R: It’s usually by designing a sound that I want to work with. A texture, something I want to work around. Then I get a chord progression, or just a bass line to riff off of, or I have a drumbeat I really want to do, then I have to make something to go on top of it. It usually starts with just one piece, then I have to see how I can turn it into a beat or track or whatever.

A: Are you working on any new stuff right now?

R: I am working on new stuff. A lot of it is for other people. Trying to temper what I want to do with what other people are paying me to do.

A: With “Come,” the track with Jesse Boykins you did for the EP, you had that beat already, and sent it off to him and he sent it back with vocals. Is that how your collaborations usually work, or is it more of a give-and-take?

R: I tried to avoid when people come to me just start saying what they want and I have to build it on spec like that. I usually try to go in prepared with things I already have and show it to them and be like, “Okay, I like that, can we do this little thing?” It’s a lot more — I can still feel that it’s my track. It’s kind of a pride thing.

A: Let’s talk about the EP a bit. It’s pretty short, pretty stylistically varied. What was the impetus for putting it out?

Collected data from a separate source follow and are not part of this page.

/-- CANCEL of a slot that is not TAKEN with the take number of an in-flight entry ends TOO_LATE, with nothing else changed; of one that is,
OK with the order's take number, and each of the six long orders in it ends CANCELLED in its own slot with its own result values: the bump
test's, the calibration's, the self check's (Table 5-1, R100, R103), the page's (R117; its seconds truncated, log entry 70), the roll call's
(R46) and none of the address assignment's (R15, R16, R47). An end report whose slot no longer waits is an orphan: the result is discarded,
ORDER_ORPHANED raised and ORPHAN logged, and the entry leaves the list (R15). Where the outline is named, it leaves open what the units
judge. -/
def Obligations.CancelsAndOrphans : Prop :=
  (∀ (n k : Nat) (s : State), Posted s n (.cancel n k) → k ≤ 31 →
    ((s.handOver k ≠ handTaken ∨ ∀ e ∈ s.orders.inFlight, ¬(e.slot = k ∧ e.take = s.slotTake k)) →
      ∃ t, exec (.cancel n k) s = .next t ∧ Shows s t n .tooLate 0 [] ∧ Untouched s t n) ∧
    ∀ (e : InFlight) (kind : TargetKind) (i : Nat), Waiting s e e.code kind i → e.slot = k →
      ∃ t, exec (.cancel n k) s = .next t ∧ Shows s t n .ok 0 (leBytes 2 e.take.toNat) ∧
        (let ended (vals : List Byte) : Prop :=
           t.handOver k = handDone ∧ t.slotTake k = e.take ∧ t.slotByte k 4 = 12#8 ∧ t.slotByte k 5 = 0#8 ∧
           (List.range 8).map (fun j => t.slotByte k (56 + j)) = resultBytes vals ∧ e ∉ t.orders.inFlight ∧
           ∀ m, m ≠ n → (∀ x ∈ s.orders.inFlight, x.slot ≠ m) → sameSlot s t m
         (e.code = 0x11 → kind = .loop → i = 0 →
           ended [] ∧ t = { s with port := t.port, orders := t.orders, loop.assignment := none }) ∧
         (∀ rc, e.code = 0x10 → kind = .loop → i = 0 → s.loop.rollCall = some rc → rc.automatic = false →
           let count (f : Finding) : Byte := BitVec.ofNat 8 (s.loop.heads.filter fun p => decide (p.2.finding = f)).length
           ended (if rc.begun then [count .found, count .clash, count .mismatch] else [0#8, 0#8, 0#8]) ∧
           t = { s with port := t.port, orders := t.orders, loop.rollCall := none }) ∧
         (∀ b, e.code = 0x21 → kind = .channel → lookupAt s.tests.bumps i = some b →
           ended ((match b.timeAtA with
               | some a => leBytes 2 (min 65535 (elapsed a b.start / 100))
               | none => [0xFF#8, 0xFF#8]) ++
             [0xFF#8, 0xFF#8] ++ leBytes 2 b.extreme ++ [BitVec.ofNat 8 b.highest, 0xFF#8]) ∧ t.outline = s.outline) ∧
         (∀ c, e.code = 0x23 → kind = .channel → lookupAt s.tests.cals i = some c →
           ended [0#8, 0#8, 0#8, 0#8, BitVec.ofNat 8 c.samples.length, 0#8, 0#8, 0#8] ∧ t.outline = s.outline) ∧
         (∀ c, e.code = 0x22 → kind = .head → lookupAt s.tests.checks i = some c →
           ended ([1, 2, 3, 4].flatMap fun j => leBytes 2 ((lookupAt c.values j).getD 0xFFFF)) ∧ t.outline = s.outline) ∧
         ∀ p m, e.code = 0x30 → kind = .roster → lookupAt s.people.pages i = some p → s.miner? i = some m →
           ended ([BitVec.ofNat 8 p.deliveries, BitVec.ofNat 8 (p.reader.getD 0xFF)] ++ leBytes 2 (elapsed s.now p.start / 1000)) ∧
           t.miner? i = some { m with pageTake := none, pageCode := none, pageAck := none } ∧
           t.outline = ({ s with people.pages := t.people.pages } : State).outline)) ∧
  ∀ (s : State) (e : InFlight) (r : OrderResult) (q : Nat) (vals : List Byte), s.active = true → s.port.badBytes = [] →
    (s.handOver e.slot ≠ handTaken ∨ s.slotTake e.slot ≠ e.take) →
    let t := s.endEntry e r q vals
    t.orders.inFlight = s.orders.inFlight.filter (fun x => !decide (x = e)) ∧ t.port.board = s.port.board ∧
    t.causeCount .orderOrphaned = s.causeCount .orderOrphaned + 1#16 ∧
    (∀ c, c ≠ .orderOrphaned → t.causeCount c = s.causeCount c) ∧
    (∀ m, m ∈ t.work.news ↔
      m = { kind := 0x01, cls := 6, index := e.slot, a := e.take.toNat, b := e.code * 256 + r.ctorIdx } ∨ m ∈ s.work.news)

R: Just to get something out, y’know? I look at it as kind of a sampler as what I was doing at that moment. A lot of the things were just what was lying around that someone hadn’t picked up on to use. I took them back, but some finishing touches on them, and then, “Here, have an EP.” I wanted to do something solo, because I have a lot of work coming up with other people, so I don’t think I’ll have the time to do that. I just wanted to get something out there.

A: Do you plan to release any more solo stuff on Vase, like a full-length?

R: I might, at some point. I definitely want to do more solo stuff, and I definitely want to work with Jacques Greene on some solo stuff, but I can’t really comment on particulars.

A: Do you feel like the EP is a pretty good representation of you as an artist now?

R: I can never say that my music represents me as I am at the time. Nothing that ever comes out is current, it’s always been sat on for five months. I’m always way ahead of what people are hearing at the moment. I just need to work faster, I guess.